Neville Hewitt and his wife. Hewitt says his mom has yet to see him play pro ball in person. Neville Hewitt / Instagram

Hewitt said his mother never would have gotten on the plane if she thought there was a chance she would be detained.

“You don’t have somebody get on a plane to go sit in jail,” he said. “Nobody’s going to go for that.”

Hewitt’s mother wasn’t there in person to comfort him on Saturday when the Texans lost to the Ravens 34-10, but she was able to talk to him on the phone.

“I was like, ‘I’m OK. This stuff they got you going through is not,’” he recalled.

Hewitt said his mom never would have gotten on the plane if she thought she would immediately be detained. Neville Hewitt / Instagram

Jones is now being held at the Stewart Detention Center, a facility two hours outside Atlanta that her attorney described as “worse than prison.”
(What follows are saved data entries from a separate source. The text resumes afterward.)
-- ==== Sys2Proof/Proofs/ControlPeriod.lean ====
section
/-! PROOFS. CONTROL_PERIOD (O36): the stages (R85, R86, R92 to R94), grate and air (R78, R79), feed saturation (R80), due
time and stroke (R71, R72) and the loops that follow the control period (R105), one after another. -/

namespace Sys2Proof.Machine

section
variable {a s t u : State} {l : LineId} {q : Role} {c d : Line} {steam : Option Int} {g : Trigger}

/-! ### The stages (R85, R86, R92 to R94) -/

/-- R84: the stages of a control period at the line controller. -/
def Line.staged (c : Line) (steam : Option Int) : Line := ((c.stageAB steam).stageF steam).stageGHI

/-- R85, R86, R92 to R94: the stages set the results of the period, the burn entry, the trim and D_eff alone. -/
theorem Line.staged_rest (c : Line) (steam : Option Int) : { c.staged steam with
    qIn := c.qIn, entry := c.entry, trim := c.trim, dEff := c.dEff, qReq := c.qReq, mReq := c.mReq, unclamped := c.unclamped
    interval := c.interval } = c := by
  unfold Line.staged Line.stageGHI
  dsimp only
  cases steam with
  | none => split <;> rfl
  | some f => split <;> rfl

/-- R94: stages G, H and I leave Q_in, the burn entry, the trim and D_eff as they are. -/
theorem Line.stageGHI_before (c : Line) : c.stageGHI.qIn = c.qIn ∧ c.stageGHI.entry = c.entry ∧ c.stageGHI.trim = c.trim ∧
    c.stageGHI.dEff = c.dEff := by
  unfold Line.stageGHI
  dsimp only
  split <;> exact ⟨rfl, rfl, rfl, rfl⟩

/-- R85, R86: Q_in and the burn entry with STEAM_FLOW usable. -/
theorem Line.staged_of_steam (c : Line) (f : Int) :
    (c.staged (some f)).qIn = (clampInt f 0 2000).toNat * c.page.enthalpy / 36 * 1000 / c.page.efficiency ∧
      (c.staged (some f)).entry = c.entry.map fun e =>
        { e with heat := e.heat + (c.staged (some f)).qIn * c.page.period / 1000, periods := e.periods + 1 } := by
  obtain ⟨qIn, entry, -, -⟩ := ((c.stageAB (some f)).stageF (some f)).stageGHI_before
  unfold Line.staged
  rw [qIn, entry]
  exact ⟨rfl, rfl⟩

/-- R86, R92: Q_in, the trim and the burn entry without it. -/
theorem Line.staged_of_none (c : Line) : (c.staged none).qIn = c.qIn ∧ (c.staged none).trim = c.trim ∧
    (c.staged none).entry = c.entry.map fun e => { e with gap := true } := by
  obtain ⟨qIn, entry, trim, -⟩ := ((c.stageAB none).stageF none).stageGHI_before
  unfold Line.staged
  rw [qIn, entry, trim]
  exact ⟨rfl, rfl, rfl⟩

/-- R92: D_eff is at most the effective cap. -/
theorem Line.staged_dEff_le (c : Line) (steam : Option Int) : (c.staged steam).dEff ≤ (c.staged steam).cap := by
  obtain ⟨-, -, -, dEff⟩ := ((c.stageAB steam).stageF steam).stageGHI_before
  have cap : (c.staged steam).cap = c.cap := (congrArg Line.cap (c.staged_rest steam) :)
  have le : ((c.stageAB steam).stageF steam).dEff ≤ (c.stageAB steam).cap := by
    unfold Line.stageF
    dsimp only [clampInt]
    omega
  have same : (c.stageAB steam).cap = c.cap := by cases steam <;> rfl
  rw [cap, ← same]
  exact dEff.trans_le le

/-- R77: the stages do not look at the period under way. -/
theorem Line.staged_period (c : Line) (steam : Option Int) (at_ : Option Nat) (ran : Bool) :
    { c with periodAt := at_, ranPeriod := ran }.staged steam = { c.staged steam with periodAt := at_, ranPeriod := ran } := by
  have last : ∀ d : Line, { d with periodAt := at_, ranPeriod := ran }.stageGHI =
      { d.stageGHI with periodAt := at_, ranPeriod := ran } := fun d => by
    by_cases idle : thermal d.page d.dEff * 3600 / d.lhvUsed = 0
    · have plain : d.stageGHI = _ := if_pos idle
      rw [plain]
      exact if_pos idle
    · have plain : d.stageGHI = _ := if_neg idle
      rw [plain]
      exact if_neg idle
  cases steam with
  | none => exact last ((c.stageAB none).stageF none)
  | some f => exact last ((c.stageAB (some f)).stageF (some f))

/-- The results that a control period shows: Q_in, the trim, Q_req, m_req, the intervals, the mark of a period run and the
O2 trim. -/
def Line.results (c : Line) := (c.qIn, c.trim, c.qReq, c.mReq, c.unclamped, c.interval, c.ranPeriod, c.o2Trim)

/-- R77, R84: the part once the stages have run, with GRATE_SPEED set. -/
def State.periodStaged (s : State) (l : LineId) : State :=
  let steam := s.read Quality.lineOk .steamFlow (some l)
  let c := s.line l
  let u := s.setLine l ({ c with periodAt := some (s.runTime + c.page.period), ranPeriod := true }.staged steam)
  u.own .grateSpeed (some l) (grateSpeed (u.line l).page (u.line l).mReq)

theorem State.periodStaged_line (s : State) (l : LineId) : (s.periodStaged l).line l =
    { (s.line l).staged (s.read Quality.lineOk .steamFlow (some l)) with
      periodAt := some (s.runTime + (s.line l).page.period), ranPeriod := true } :=
  (State.own_line ..).trans ((State.setLine_line ..).trans (Line.staged_period ..))

/-- R78: the grate follows the mass flow of the period. -/
theorem State.periodStaged_shows (s : State) (l : LineId) : (s.periodStaged l).Shows .grateSpeed (some l)
    (grateSpeed (s.line l).page ((s.line l).staged (s.read Quality.lineOk .steamFlow (some l))).mReq) := by
  have line := s.periodStaged_line l
  rw [State.periodStaged, State.own_line] at line
  have page : ((s.line l).staged (s.read Quality.lineOk .steamFlow (some l))).page = (s.line l).page :=
    (congrArg Line.page (Line.staged_rest ..) :)
  unfold State.periodStaged
  dsimp only
  rw [line, page]
  exact State.own_shows _ (.inl rfl)

theorem State.periodStaged_blocks (s : State) (l : LineId) : (s.periodStaged l).fgcs = s.fgcs ∧
    (s.periodStaged l).env = s.env ∧ (s.periodStaged l).runTime = s.runTime := by
  unfold State.periodStaged
  exact ⟨by simp, by simp, by simp⟩

theorem RoleKept.periodStaged (h : RoleKept q a s) (hq : q ≠ .grateSpeed) : RoleKept q a (s.periodStaged l) :=
  h.setLine.own hq

/-! ### The air (R79) -/

theorem State.setAir_line (s : State) (l : LineId) : (s.setAir l).line l = { s.line l with
    o2Trim := o2TrimNext (s.line l).page (s.line l).o2Trim (s.read Quality.lineOk .o2Furnace (some l)) } :=
  (State.own_line ..).trans ((State.own_line ..).trans (State.setLine_line ..))

theorem State.setAir_shows (s : State) (l : LineId) :
    let c := (s.setAir l).line l
    let total := totalAir c.page c.qReq c.o2Trim
    let primary := (total * c.page.split).tdiv 1000
    (s.setAir l).Shows .primaryAir (some l) primary ∧ (s.setAir l).Shows .secondaryAir (some l) (total - primary) := by
  rw [State.setAir_line]
  exact ⟨((RoleKept.refl _ _).own (by decide)).shows (State.own_shows _ (.inl rfl)), State.own_shows _ (.inl rfl)⟩

theorem State.setAir_blocks (s : State) (l : LineId) : (s.setAir l).fgcs = s.fgcs ∧ (s.setAir l).env = s.env ∧
    (s.setAir l).runTime = s.runTime := by
  unfold State.setAir
  exact ⟨by simp, by simp, by simp⟩

theorem RoleKept.setAir (h : RoleKept q a s) (hp : q ≠ .primaryAir) (hs : q ≠ .secondaryAir) :
    RoleKept q a (s.setAir l) := (h.setLine.own hp).own hs

/-! ### Caps that feed saturation sets and releases (R80, R133, R135) -/

/-- R92: the line controller under another effective cap. -/
def Line.capped (c : Line) (x : Nat) : Line := { c with cap := x, dEff := min c.dEff x }

theorem Line.capped_self (h : c.dEff ≤ c.cap) : c.capped c.cap = c := by
  unfold Line.capped
  rw [min_eq_left h]

@[simp] theorem CapList.get_set (x : CapList) (src : CapSource) (e : Option CapEntry) : (x.set src e).get src = e := by
  cases src <;> rfl

section
variable {src : CapSource} {v : Int} (h : (s.line l).dEff ≤ (s.line l).cap)
include h

/-- R92: while D_eff is at most the effective cap, it is lowered with the cap. -/
theorem State.formCap_capped : ∃ x, (s.formCap l).line l = (s.line l).capped x := by
  unfold State.formCap
  dsimp only
  split
  · exact ⟨_, (Line.capped_self h).symm⟩
  · exact ⟨_, (State.oweRun_line ..).trans ((State.own_line ..).trans (State.setLine_line ..))⟩

theorem State.capSetCore_capped : ∃ x, (s.capSetCore l src v).line l = (s.line l).capped x := by
  rcases s.capSetCore_cases l src v with ⟨_, e⟩ | e
  · exact ⟨_, by rw [e, Line.capped_self h]⟩
  · have line := State.log_line (s.withCap l src (some ⟨(clampInt v 0 2000).toNat, s.runTime⟩)) .envelope .capRaised
      (lineNumber l) src.code (clampInt v 0 2000).toNat l
    obtain ⟨x, formed⟩ := State.formCap_capped (line ▸ h)
    exact ⟨x, by rw [e, State.oweRun_line, formed, line, State.withCap_line]⟩

theorem State.capReleaseCore_capped : ∃ x, (s.capReleaseCore l src).line l = (s.line l).capped x := by
  rcases s.capReleaseCore_cases l src with ⟨_, e⟩ | ⟨_, e⟩
  · exact ⟨_, by rw [e, Line.capped_self h]⟩
  · obtain ⟨x, formed⟩ := State.formCap_capped (s := s.withCap l src none) h
    rw [e]
    exact ⟨x, (State.oweRun_line ..).trans ((State.log_line ..).trans formed)⟩

end

/-- R133: the entry set holds the value asked for, clamped. -/
theorem State.capSetCore_capOf (s : State) (l : LineId) (src : CapSource) (v : Int) :
    (s.capSetCore l src v).capOf l src = some (clampInt v 0 2000).toNat := by
  rcases s.capSetCore_cases l src v with ⟨stands, e⟩ | e
  · rw [e, stands]
  · rw [e, State.capOf, State.oweRun_env, State.formCap_caps, State.log_env, State.withCap_caps, CapList.get_set]
    rfl

theorem State.capReleaseCore_capOf (s : State) (l : LineId) (src : CapSource) :
    (s.capReleaseCore l src).capOf l src = none := by
  rw [State.capOf, State.capReleaseCore_caps, CapList.get_set]
  rfl

theorem State.capSetCore_fgcs (s : State) (l : LineId) (src : CapSource) (v : Int) :
    (s.capSetCore l src v).fgcs = s.fgcs := by
  rcases s.capSetCore_cases l src v with ⟨_, e⟩ | e
  · rw [e]
  · rw [e, State.oweRun_fgcs, State.formCap_fgcs, State.log_fgcs]
    rfl

/-- R135: a cap set may send the line to BURNOUT, and does nothing more. -/
theorem State.capSet_cases (s : State) (l : LineId) (src : CapSource) (v : Int) :
    s.capSet l src v = s.capSetCore l src v ∨ s.capSet l src v = (s.capSetCore l src v).toBurnout l .belowFloor := by
  unfold State.capSet State.judgeFloor
  dsimp only
  split
  · exact .inl rfl
  · split
    · exact .inr rfl
    · exact .inl rfl

theorem State.capRelease_cases (s : State) (l : LineId) (src : CapSource) : s.capRelease l src = s.capReleaseCore l src ∨
    s.capRelease l src = (s.capReleaseCore l src).toBurnout l .belowFloor := by
  unfold State.capRelease State.judgeFloor
  dsimp only
  split
  · exact .inl rfl
  · split
    · exact .inr rfl
    · exact .inl rfl

/-! ### Feed saturation (R80) -/

/-- R80: the FEED-LIMIT cap once the low count has come to 3. -/
def limitRaised (steam : Option Int) (stands : Option Nat) : Option Nat :=
  match steam with
  | none => stands
  | some f => if stands.all (fun v => decide (f < (v : Int))) then some (clampInt f 0 2000).toNat else stands

/-- R80: the counts and the FEED-LIMIT cap that a control period leaves. -/
def Line.feedVerdict (c : Line) (steam : Option Int) (stands : Option Nat) : Nat × Nat × Option Nat :=
  if c.state = .feeding then
    if c.saturationCounts.1 = 3 then (0, 0, limitRaised steam stands)
    else if c.saturationCounts.2 = 3 ∧ stands.isSome then (0, 0, none)
    else (c.saturationCounts.1, c.saturationCounts.2, stands)
  else (c.lowCount, c.highCount, stands)

/-- R80: the part once feed saturation has been judged, before the floor of the cap is (R135). -/
structure FeedJudged (l : LineId) (s u : State) (verdict : Nat × Nat × Option Nat) : Prop where
  line    : ∃ x, u.line l = { (s.line l).capped x with lowCount := verdict.1, highCount := verdict.2.1 }
  limit   : u.capOf l .feedLimit = verdict.2.2
  fgcs    : u.fgcs = s.fgcs
  runTime : u.runTime = s.runTime
  roles   : ∀ q, q ≠ .effectiveCap → RoleKept q s u

section
variable {v : Int} {low high : Nat} (h : (s.line l).dEff ≤ (s.line l).cap)
include h

theorem FeedJudged.counted : FeedJudged l s (s.setLine l { s.line l with lowCount := low, highCount := high })
    (low, high, s.capOf l .feedLimit) where
  line := ⟨(s.line l).cap, by rw [State.setLine_line, Line.capped_self h]⟩
  limit := rfl
  fgcs := rfl
  runTime := rfl
  roles := fun q _ => (RoleKept.refl q s).setLine

theorem FeedJudged.raised : FeedJudged l s
    ((s.setLine l { s.line l with lowCount := low, highCount := high }).capSetCore l .feedLimit v)
    (low, high, some (clampInt v 0 2000).toNat) where
  line := by
    obtain ⟨x, line⟩ := State.capSetCore_capped (src := .feedLimit) (v := v)
      (s := s.setLine l { s.line l with lowCount := low, highCount := high }) (l := l) (by rw [State.setLine_line]; exact h)
    exact ⟨x, by rw [line, State.setLine_line]; rfl⟩
  limit := State.capSetCore_capOf ..
  fgcs := State.capSetCore_fgcs ..
  runTime := congrArg (·.tenths / 10) (LineEvent.capSetCore l _ .feedLimit v).clock
  roles := fun q hq => (RoleKept.refl q s).setLine.capSetCore hq

theorem FeedJudged.lifted : FeedJudged l s
    ((s.setLine l { s.line l with lowCount := low, highCount := high }).capReleaseCore l .feedLimit) (low, high, none) where
  line := by
    obtain ⟨x, line⟩ := State.capReleaseCore_capped (src := .feedLimit)
      (s := s.setLine l { s.line l with lowCount := low, highCount := high }) (l := l) (by rw [State.setLine_line]; exact h)
    exact ⟨x, by rw [line, State.setLine_line]; rfl⟩
  limit := State.capReleaseCore_capOf ..
  fgcs := State.capReleaseCore_fgcs ..
  runTime := congrArg (·.tenths / 10) (LineEvent.capReleaseCore l _ .feedLimit).clock
  roles := fun q hq => (RoleKept.refl q s).setLine.capReleaseCore hq

/-- R80: a cap at STEAM_FLOW, where none stands or the one that stands is above it. -/
theorem State.raiseFeedLimit_judged : ∃ u, FeedJudged l s u
      (low, high, limitRaised (s.read Quality.lineOk .steamFlow (some l)) (s.capOf l .feedLimit)) ∧
    ((s.setLine l { s.line l with lowCount := low, highCount := high }).raiseFeedLimit l = u ∨
      (s.setLine l { s.line l with lowCount := low, highCount := high }).raiseFeedLimit l = u.toBurnout l .belowFloor) := by
  have reads : (s.setLine l { s.line l with lowCount := low, highCount := high }).read Quality.lineOk .steamFlow (some l) =
      s.read Quality.lineOk .steamFlow (some l) := rfl
  have stands : (s.setLine l { s.line l with lowCount := low, highCount := high }).capOf l .feedLimit =
      s.capOf l .feedLimit := rfl
  unfold State.raiseFeedLimit limitRaised
  rw [reads, stands]
  cases s.read Quality.lineOk .steamFlow (some l) with
  | none => exact ⟨_, .counted h, .inl rfl⟩
  | some f =>
    cases limit : s.capOf l .feedLimit with
    | none => exact ⟨_, .raised h, State.capSet_cases ..⟩
    | some v =>
      by_cases above : f < (v : Int)
      · have all : (some v).all (fun v => decide (f < (v : Int))) = true := decide_eq_true above
        dsimp only
        rw [if_pos above, if_pos all]
        exact ⟨_, .raised h, State.capSet_cases ..⟩
      · have all : ¬(some v).all (fun v => decide (f < (v : Int))) = true :=
          (decide_eq_true_iff (p := f < (v : Int))).not.2 above
        dsimp only
        rw [if_neg above, if_neg all, ← limit]
        exact ⟨_, .counted h, .inl rfl⟩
“When you are detained by immigration, you eat and pretty much just sleep. There isn’t much you can do. You’ve just sitting there with your thoughts,” Osorio said.

Osorio added, “It’s tough to see her having to go through that again and just trying to mentally keep it together.”

Hewitt said he has repeatedly tried to call Stewart to ask about visitation but has not been able to get in to see his mother.

“It’s like we’re reliving something that we had already passed,” he said.

“We were already past this point and it’s like all of a sudden, out of nowhere, we’re back at square one.”

Jones had been deported back to Jamaica, where she lived until she was 12. Neville Hewitt / Instagram

Osorio said Jones will likely appear before a judge in February, but that she may not be able to get a hearing for several months. If she wins, the government may appeal, which could drag the case out even longer.

If she can prevail in court, her lawyer believes she stands a chance of getting a green card.

“I’m nervous that she’s gonna give it all up and go back, and then that’s it,” Osorio said. “Because she was incarcerated for so long and then now had been free for a couple years, and then to go back to a detention setting, I understand it’s probably not a great place for her mentally.”

ICE and the US State Department did not respond to a request for comment.